Deploy the model using the [deploy](https://docs.microsoft.com/python/api/azureml-core/azureml.core.model(class)?view=azure-ml-py#deploy-workspace--name--models--inference-config-none--deployment-config-none--deployment-target-none--overwrite-false--show-output-false-?WT.mc_id=academic-77958-bethanycheum&ocid=AID3041109) method.
```python
from azureml.core.model import InferenceConfig, Model
from azureml.core.webservice import AciWebservice
inference_config = InferenceConfig(entry_script=script_file_name, environment=best_run.get_environment())
aciconfig = AciWebservice.deploy_configuration(cpu_cores = 1,
memory_gb = 1,
tags = {'type': "automl-heart-failure-prediction"},
description = 'Sample service for AutoML Heart Failure Prediction')
aci_service_name = 'automl-hf-sdk'
aci_service = Model.deploy(ws, aci_service_name, [model], inference_config, aciconfig)
aci_service.wait_for_deployment(True)
print(aci_service.state)
```
This step may take a few minutes.
### 3.3 Endpoint consumption
Consume your endpoint by creating a sample input:
```python
data = {
"data":
[
{
'age': "60",
'anaemia': "false",
'creatinine_phosphokinase': "500",
'diabetes': "false",
'ejection_fraction': "38",
'high_blood_pressure': "false",
'platelets': "260000",
'serum_creatinine': "1.40",
'serum_sodium': "137",
'sex': "false",
'smoking': "false",
'time': "130",
},
],
}
test_sample = str.encode(json.dumps(data))
```
Then send this input to your model for prediction:
```python
response = aci_service.run(input_data=test_sample)
response
```
This should output `'{"result": [false]}'`. This means that the patient input we sent to the endpoint generated the prediction `false`, indicating that this person is not likely to have a heart attack.
Congratulations! You have successfully used the model deployed and trained on Azure ML with the Azure ML SDK!
> **_NOTE:_** Once you finish the project, remember to delete all the resources.
## 🚀 Challenge
There are many other things you can do with the SDK, but unfortunately, we can't cover them all in this lesson. The good news is that learning how to navigate the SDK documentation can help you explore further on your own. Check out the Azure ML SDK documentation and look for the `Pipeline` class, which allows you to create pipelines. A pipeline is a sequence of steps that can be executed as a workflow.
**HINT:** Visit the [SDK documentation](https://docs.microsoft.com/python/api/overview/azure/ml/?view=azure-ml-py?WT.mc_id=academic-77958-bethanycheum&ocid=AID3041109) and use keywords like "Pipeline" in the search bar. You should find the `azureml.pipeline.core.Pipeline` class in the search results.

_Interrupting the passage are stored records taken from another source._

-- ==== Sys2Proof/Laws/State.lean ====
section
/-! SUPPORT. What each named update of the state leaves in each field, one lemma a field, all true by computation: no later
proof unfolds a record update. The fields an update does not write read as before. -/

namespace Sys2Proof.Machine

variable (s : State)

/-! `State.raise` -/
@[simp] theorem State.raise_arg (e : ErrCode) : (s.raise e).arg = s.arg := rfl
@[simp] theorem State.raise_pcmd (e : ErrCode) : (s.raise e).pcmd = s.pcmd := rfl
@[simp] theorem State.raise_parg (e : ErrCode) : (s.raise e).parg = s.parg := rfl
@[simp] theorem State.raise_busy (e : ErrCode) : (s.raise e).busy = s.busy := rfl
@[simp] theorem State.raise_ovr (e : ErrCode) : (s.raise e).ovr = s.ovr := rfl
@[simp] theorem State.raise_err (e : ErrCode) : (s.raise e).err = if s.err = .none then e else s.err := rfl
@[simp] theorem State.raise_phase (e : ErrCode) : (s.raise e).phase = s.phase := rfl
@[simp] theorem State.raise_freq (e : ErrCode) : (s.raise e).freq = s.freq := rfl
@[simp] theorem State.raise_total (e : ErrCode) : (s.raise e).total = s.total := rfl
@[simp] theorem State.raise_node (e : ErrCode) : (s.raise e).node = s.node := rfl
@[simp] theorem State.raise_root (e : ErrCode) : (s.raise e).root = s.root := rfl
@[simp] theorem State.raise_code (e : ErrCode) : (s.raise e).code = s.code := rfl
@[simp] theorem State.raise_res0 (e : ErrCode) : (s.raise e).res0 = s.res0 := rfl
@[simp] theorem State.raise_res1 (e : ErrCode) : (s.raise e).res1 = s.res1 := rfl
@[simp] theorem State.raise_encActive (e : ErrCode) : (s.raise e).encActive = s.encActive := rfl
@[simp] theorem State.raise_outDone (e : ErrCode) : (s.raise e).outDone = s.outDone := rfl
@[simp] theorem State.raise_ebits (e : ErrCode) : (s.raise e).ebits = s.ebits := rfl
@[simp] theorem State.raise_outbuf (e : ErrCode) : (s.raise e).outbuf = s.outbuf := rfl
@[simp] theorem State.raise_decActive (e : ErrCode) : (s.raise e).decActive = s.decActive := rfl
@[simp] theorem State.raise_decDone (e : ErrCode) : (s.raise e).decDone = s.decDone := rfl
@[simp] theorem State.raise_dhdr (e : ErrCode) : (s.raise e).dhdr = s.dhdr := rfl
@[simp] theorem State.raise_dp (e : ErrCode) : (s.raise e).dp = s.dp := rfl
@[simp] theorem State.raise_dhold (e : ErrCode) : (s.raise e).dhold = s.dhold := rfl
@[simp] theorem State.raise_dholdv (e : ErrCode) : (s.raise e).dholdv = s.dholdv := rfl
@[simp] theorem State.raise_ddead (e : ErrCode) : (s.raise e).ddead = s.ddead := rfl
@[simp] theorem State.raise_dnode (e : ErrCode) : (s.raise e).dnode = s.dnode := rfl
@[simp] theorem State.raise_decbuf (e : ErrCode) : (s.raise e).decbuf = s.decbuf := rfl
@[simp] theorem State.raise_cfg (e : ErrCode) : (s.raise e).cfg = s.cfg := rfl
@[simp] theorem State.raise_inReset (e : ErrCode) : (s.raise e).inReset = s.inReset := rfl
@[simp] theorem State.raise_prog (e : ErrCode) : (s.raise e).prog = s.prog := rfl
@[simp] theorem State.raise_turns (e : ErrCode) : (s.raise e).turns = s.turns := rfl
@[simp] theorem State.raise_resp (e : ErrCode) : (s.raise e).resp = s.resp := rfl
@[simp] theorem State.raise_draws (e : ErrCode) : (s.raise e).draws = s.draws := rfl
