/-! ### One step of every command (95_test_vectors.md) -/

-- T-C1, T-C4
theorem test_nop : exec .nop State.reset = .next State.reset := rfl
theorem test_nop_in_error : exec .nop { State.reset with err := .badSequence } = .next { State.reset with err := .badSequence } :=
  rfl
-- T-C9, T-C10
theorem test_clear :
    (next? (exec .clear { abraDone with arg := 0x1234#32 })).map (fun s => (s.arg, s.status, s.reg .root, s.outbuf)) =
      some (0x1234#32, 0#32, 0xFFFFFFFF#32, []) := by decide
-- T-C11
theorem test_errClear :
    (next? (exec .errClear { abraCodes with err := .unknownSymbol, encActive := true, ebits := [false] })).map
      (fun s => (s.status, s.ebits, s.code)) = some (0x08#32, [], abraCode) := by decide
-- T-F1, T-F4
theorem test_freqLoad :
    (next? (exec (.freqLoad 0x61#21) { State.reset with parg := 5#32 })).map (fun s => (s.freq, s.total, s.status)) =
      some ([⟨0x61#21, 5#32⟩], 5#32, 0#32) := by decide
theorem test_freqLoad_overflow :
    (next? (exec (.freqLoad 0x63#21)
      { State.reset with freq := [⟨0x61#21, 5#32⟩, ⟨0x62#21, 0xFFFFFFFA#32⟩], total := 0xFFFFFFFF#32, parg := 1#32 })).map
      (fun s => (s.status, s.total)) = some (0x700#32, 0xFFFFFFFF#32) := by decide
-- T-F5, T-F6
theorem test_freqRead :
    (next? (exec (.freqRead 1) abraLoaded)).map (fun s => (s.res0, s.res1)) = some (0x62#32, 2#32) := by decide
theorem test_freqRead_range : (next? (exec (.freqRead 5) abraLoaded)).map State.status = some 0x300#32 := by decide
-- T-B1, T-B6
theorem test_build : (next? (exec .build abraLoaded)).map (fun s => (s.node, s.root)) = some (abraNode, some 8) := by decide
theorem test_build_tie :
    (next? (exec .build { State.reset with freq := [⟨0x61#21, 1#32⟩, ⟨0x62#21, 1#32⟩, ⟨0x63#21, 1#32⟩] })).map
      (fun s => s.node.drop 3) = some [.int 2#32 0 1, .int 3#32 2 3] := by decide
-- R125's example
theorem test_nodeRead_int :
    (next? (exec (.nodeRead 8) abraTree)).map (fun s => (s.res0, s.res1)) = some (0x00000007#32, 0x0000000B#32) := by decide
theorem test_nodeRead_leaf :
    (next? (exec (.nodeRead 3) abraTree)).map (fun s => (s.res0, s.res1)) = some (0x80000063#32, 1#32) := by decide
-- T-G1, T-C2
theorem test_gen : (next? (exec .gen abraTree)).map (fun s => (s.code, s.status)) = some (abraCode, 0x08#32) := by decide
theorem test_gen_bad_sequence : (next? (exec .gen State.reset)).map State.status = some 0x200#32 := by decide
-- section 6
theorem test_codeFind :
    (next? (exec (.codeFind 0x72#21) abraCodes)).map (fun s => (s.res0, s.res1)) = some (2#32, 3#32) := by decide
theorem test_codeFind_absent :
    (next? (exec (.codeFind 0x7A#21) abraCodes)).map (fun s => (s.res0, s.res1)) = some (0xFFFFFFFF#32, 0#32) := by decide
theorem test_codeRead :
    (next? (exec (.codeRead 4) abraCodes)).map (fun s => (s.res0, s.res1)) = some (0xA0000000#32, 3#32) := by decide
theorem test_codeRead_word_range :
    (next? (exec (.codeRead 1) { abraCodes with parg := 1#32 })).map State.status = some 0x308#32 := by decide
-- T-E2a, T-E2j
theorem test_encStart : (next? (exec .encStart abraDone)).map (fun s => (s.status, s.outbuf)) = some (0x18#32, []) := by decide
-- T-E2b, T-E2m
theorem test_encSym :
    (next? (exec (.encSym 0x62#21) { abraCodes with encActive := true })).map State.ebits =
      some [true, true, false] := by decide
theorem test_encSym_overflow :
    (next? (exec (.encSym 0x63#21) { abraCodes with
      cfg := { Params.vectors with outBytes := 2 }, encActive := true, ebits := List.replicate 7 true })).map
      (fun s => (s.status, s.ebits.length)) = some (0x918#32, 7) := by decide
-- T-E1: "aab" and b = 8
theorem test_encFinish :
    (next? (exec .encFinish { aabCodes with encActive := true, ebits := [true, true, false] })).map
      (fun s => (s.outbuf, s.status)) = some ([0x05#8, 0xC0#8], 0x28#32) := by decide
theorem test_encFinish_full_byte :
    (next? (exec .encFinish { aCodes with encActive := true, ebits := List.replicate 8 false })).map State.outbuf =
      some [0x08#8, 0x00#8, 0x00#8] := by decide
-- T-E2k
theorem test_outRead :
    (next? (exec (.outRead 3) abraDone)).map (fun s => (s.res0, s.res1)) = some (0xDC#32, 0#32) := by decide
theorem test_outRead_range : (next? (exec (.outRead 4) abraDone)).map State.err = some .indexRange := by decide
-- T-D1 and T-D2 row 3
theorem test_decStart : (next? (exec .decStart abraCodes)).map (fun s => (s.status, s.dnode)) = some (0x48#32, some 8) := by decide
theorem test_decByte :
    (next? (exec (.decByte 0x8A#8) abraHeld)).map (fun s => (s.decbuf, s.dnode, s.dhold)) =
      some ([0x61#21, 0x62#21, 0x72#21, 0x61#21], some 8, 0x8A#8) ∧
    (next? (exec (.decByte 9#8) { abraCodes with decActive := true, dnode := some 8 })).map State.status =
      some 0xA48#32 := by decide
-- T-D3a: DEC_OVERFLOW while releasing 0x6E with room for three symbols
theorem test_decByte_overflow :
    (next? (exec (.decByte 0x8A#8) { abraHeld with cfg := { Params.vectors with decSyms := 3 } })).map
      (fun s => (s.status, s.decbuf, s.dnode)) = some (0xB48#32, [0x61#21, 0x62#21, 0x72#21], some 8) := by decide
-- T-D2 row 15: [0x02, 0x6E] is corrupt with DEC_LEN = 2 and DNODE = 6
theorem test_decFinish_corrupt :
    (next? (exec .decFinish { abraHeld with dp := 2 })).map (fun s => (s.status, s.decbuf, s.dnode)) =
      some (0xA48#32, [0x61#21, 0x62#21], some 6) := by decide
-- T-D2 row 8: [0x04, 0x0F] is "aaaa"
theorem test_decFinish :
    (next? (exec .decFinish { abraHeld with dp := 4, dhold := 0x0F#8 })).map (fun s => (s.status, s.decbuf)) =
      some (0x88#32, [0x61#21, 0x61#21, 0x61#21, 0x61#21]) := by decide
-- T-D1's end
theorem test_decRead :
    (next? (exec (.decRead 1) { abraCodes with decDone := true, decbuf := [0x61#21, 0x62#21] })).map
      (fun s => (s.res0, s.res1)) = some (0x62#32, 0#32) := by decide
theorem test_decRead_bad_sequence : (next? (exec (.decRead 0) abraCodes)).map State.err = some .badSequence := by decide

/-! ### One step of the host, the Core and the reset input -/

-- T-C12
theorem test_overrun :
    (next? (step { State.reset with busy := true, turns := [.host], prog := [asmCommand Params.vectors .gen] })).map
      (fun s => (s.ovr, s.pcmd, s.busy)) = some (true, 0#32, true) := by decide
-- T-C15
theorem test_bus_error :
    (next? (busAccess (.read 0x0C 2) State.reset)).map State.resp = some .busError ∧
    (next? (busAccess (.read 0x0E 4) State.reset)).map State.resp = some .busError := by decide
-- T-C18, T-I1
theorem test_id : (next? (busAccess (.read 0 4) State.reset)).map State.resp = some (.data 0x48554631#32) := by decide
-- T-I2
theorem test_reset_during_command :
    (next? (step { abraCodes with inReset := true, busy := true, turns := [.resetInput false] })).map
      (fun s => (s.busy, s.status, s.freq)) = some (false, 0#32, []) := by decide
-- T-C7
theorem test_illegal_word : (next? (step (State.reset.withFetchWord 32 0x20000001))).map State.status = some 0x100#32 := by decide
theorem test_fetch_word :
    (next? (step (State.reset.withFetchWord 32 0x20000000))).map (fun s => (s.phase, s.busy)) = some (.tree, false) := by decide

/-! ### Witnesses: for each statement with hypotheses, a state and operands that meet them -/

/-- A state whose tree is broken, which only a state no run reaches is (log 7). -/
def broken : State := { State.reset with freq := [⟨0x61#21, 1#32⟩, ⟨0x62#21, 1#32⟩], phase := .tree }
/-- A busy Core with the word of a command latched, to move next. -/
def pending (w : Word) (s : State) : State := { s with pcmd := w, busy := true, turns := [.core] }
/-- A host with one statement, to move next. -/
def hosting (h : HostStmt) (s : State) : State := { s with prog := [h], turns := [.host] }
/-- A decode session of the single symbol "a" whose buffer is full. -/
def aFull : State :=
  { aCodes with cfg := { Params.vectors with decSyms := 1 }, decActive := true, dnode := some 0, decbuf := [0x61#21] }

/-- The text "aa". -/
def aText : List Symbol := [0x61#21, 0x61#21]
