/-- INJECTOR SET (R126): the state, the answer, and the grant to take. The reach is kept, and returned, in the order sent:
DESIGN CHOICE (log 20). -/
def injectorSet (b : List Byte) (s : State) : State × Answer × List Job :=
  if b.length < 3 || b.length ≠ 4 + u8 b 2 then (s, .refuse .malformed, [])
  else if !injectorSetValid b then (s, .refuse .badValue, [])
  else match injectorOf (u8 b 0) with
    | none => (s, .refuse .badValue, [])
    | some j =>
      if (s.injector j).held then (s, .refuse .inUse, [])
      else
        let st := serviceState (u8 b (3 + u8 b 2) == 0) (s.injector j).state
        let s' := (s.modInjector j fun x =>
          { x with cls := u8 b 1, reach := (u8s b 3 (u8 b 2)).filterMap armOf, misses := 0, strays := 0 }).setInjectorState j st
        (s', .ok [], if st = .idle then [.grant j] else [])

/-- Count an accepted sealed write (R180). -/
def State.countSeal (s : State) : State :=
  { s with settings := { s.settings with sealCount := satAdd Config.top16 s.settings.sealCount 1 } }

/-- INJECTOR SHOT (R127). -/
def injectorShot (b : List Byte) (s : State) : State × Answer :=
  if b.length ≠ 5 then (s, .refuse .malformed)
  else match injectorOf (u8 b 0) with
    | none => (s, .refuse .badValue)
    | some j =>
      if !(100 ≤ u32 b 1 && u32 b 1 ≤ 1000000) then (s, .refuse .badValue)
      else if !s.settings.cal then (s, .refuse .unsealed)
      else if (s.injector j).held then (s, .refuse .inUse)
      else ((s.modInjector j fun x => { x with shotUl := u32 b 1 }).countSeal, .ok [])

/-- INJECTOR CLEAR (R128): the state, the answer, and the grant to take. -/
def injectorClear (b : List Byte) (s : State) : State × Answer × List Job :=
  if b.length ≠ 1 then (s, .refuse .malformed, [])
  else match injectorOf (u8 b 0) with
    | none => (s, .refuse .badValue, [])
    | some j =>
      if (s.injector j).state ≠ .fault then (s, .wrongState none, [])
      else if (s.injector j).claimant.isSome then (s, .refuse .inUse, [])
      else ((s.modInjector j fun x => { x with misses := 0, strays := 0 }).setInjectorState j .idle, .ok [], [.grant j])

/-- The claimant's part of an INJECTOR GET reply (R129, R195). -/
def State.claimantBytes (s : State) (x : Injector) : List Byte :=
  let g := x.claimant.bind fun c => s.seg? c.arm
  let k := x.claimant.bind fun c => g.bind (·.claims? c.index)
  b4 ((g.map (·.orderNo)).getD 0) ++ b1 ((g.map (·.compartment)).getD 0)
    ++ ((k.map (·.component.bytes)).getD [0, 0, 0, 0]) ++ b4 ((k.map (·.pacedMl)).getD 0)

/-- INJECTOR GET (R129, R195). -/
def injectorGet (b : List Byte) (s : State) : State × Answer :=
  if b.length ≠ 1 then (s, .refuse .malformed)
  else match injectorOf (u8 b 0) with
    | none => (s, .refuse .badValue)
    | some j =>
      let x := s.injector j
      (s, .ok (b1 x.cls ++ b1 x.reach.length ++ (padTo 8 0xFF (x.reach.map (·.val))).flatMap b1 ++ b4 x.shotUl
        ++ b1 x.state.code ++ b1 (orCode 0xFF (x.claimant.map (·.arm.val))) ++ b1 ((x.claimant.map (·.index)).getD 0)
        ++ b8 x.accNl ++ b1 x.slotByte ++ b4 x.confirmed ++ b1 x.misses ++ b1 x.strays ++ b8 x.threshold ++ b4 x.owed
        ++ s.claimantBytes x))

/-- QUEUE LIST (R132, R195). -/
def queueList (b : List Byte) (s : State) : State × Answer :=
  if b.length ≠ 1 then (s, .refuse .malformed)
  else if !(1 ≤ u8 b 0 && u8 b 0 ≤ 15) then (s, .refuse .badValue)
  else
    let q := s.dosing.queue (u8 b 0)
    (s, .ok (b1 q.length ++ q.flatMap fun w =>
      b1 w.arm.val ++ b1 w.index ++ b2 w.minute ++ b1 (secondsLeft ((s.seg? w.arm).bind (·.injectorTimer)))))

end Sys2Proof.Machine
end

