/-! ## Pacing -/

/-- Owed shots (R140). -/
def owedShots (x : Injector) : Nat :=
  if x.state = .claimed then (if x.firing then 1 else 0) + (if x.queued then 1 else 0) + x.accNl / (x.shotUl * 1000) else 0

/-- The cap of a segment after its evaluation: set when a claim's injector owes 3 shots or more, cleared when none owes more
than 1, left otherwise (R140). -/
def capUnder (s : State) (g : Segment) : Bool :=
  if g.claims.any fun k => 3 ≤ owedShots (s.injector k.injector) then true
  else if g.claims.all fun k => owedShots (s.injector k.injector) ≤ 1 then false
  else g.cap

/-! ## Grants and faults -/

/-- A free injector, whose record as the grant finds it is `y`, goes to the waiter `w` of its class for the component `c` of the
snapshot `cs`: the waiter leaves the queue and the others keep their order, the claim starts in its component's place, and with the
last mandatory component granted the injector wait timer stops and acquisition is complete in the same event (R63, R64, R131,
R133). -/
def Granted (j : InjId) (y : Injector) (before after : List Waiter) (w : Waiter) (g : Segment) (o : Order) (l : Line) (k : SlotId)
    (cs : List Component) (c : Component) (s t : State) : Prop :=
  ∃ (v : State) (h : Segment),
    v.injector j = { y with
        state := .claimed, claimant := some ⟨w.arm, w.index⟩, accNl := 0, queued := false, firing := false, confirmed := 0 }
      ∧ v.dosing.queue y.cls = before ++ after ∧ (∀ n, 1 ≤ n → n ≠ y.cls → v.dosing.queue n = s.dosing.queue n)
      ∧ v.dosing.recipes = s.dosing.recipes ∧ v.arm w.arm = { s.arm w.arm with status := .segment h }
      ∧ OtherArms w.arm s v ∧ OtherInjectors j s v ∧ SameExcept [.arms, .dosing, .att] s v
      ∧ h.claims = (g.claims.filter fun d => d.index < w.index) ++ ⟨j, w.index, c, 0, false⟩
          :: g.claims.filter (fun d => w.index < d.index)
      ∧ (let all := ∀ i d, cs[i]? = some d → d.mandatory = true → h.claims.any (fun e => e.index == i + 1) = true
        (all → h = { g with claims := h.claims, injectorTimer := none } ∧ Completes w.arm h o l k v t)
        ∧ (¬ all → h = { g with claims := h.claims } ∧ t = v))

## [Post-lecture quiz](https://purple-hill-04aebfb03.1.azurestaticapps.net/quiz/37)
## Review & Self Study
In this lesson, you learned how to train, deploy, and consume a model to predict heart failure risk using the Azure ML SDK in the cloud. Refer to this [documentation](https://docs.microsoft.com/python/api/overview/azure/ml/?view=azure-ml-py?WT.mc_id=academic-77958-bethanycheum&ocid=AID3041109) for more details about the Azure ML SDK. Try creating your own model using the Azure ML SDK.
## Assignment
[Data Science project using Azure ML SDK](assignment.md)
---
**Disclaimer**:
This document has been translated using the AI translation service [Co-op Translator](https://github.com/Azure/co-op-translator). While we strive for accuracy, please note that automated translations may contain errors or inaccuracies. The original document in its native language should be regarded as the authoritative source. For critical information, professional human translation is recommended. We are not responsible for any misunderstandings or misinterpretations resulting from the use of this translation.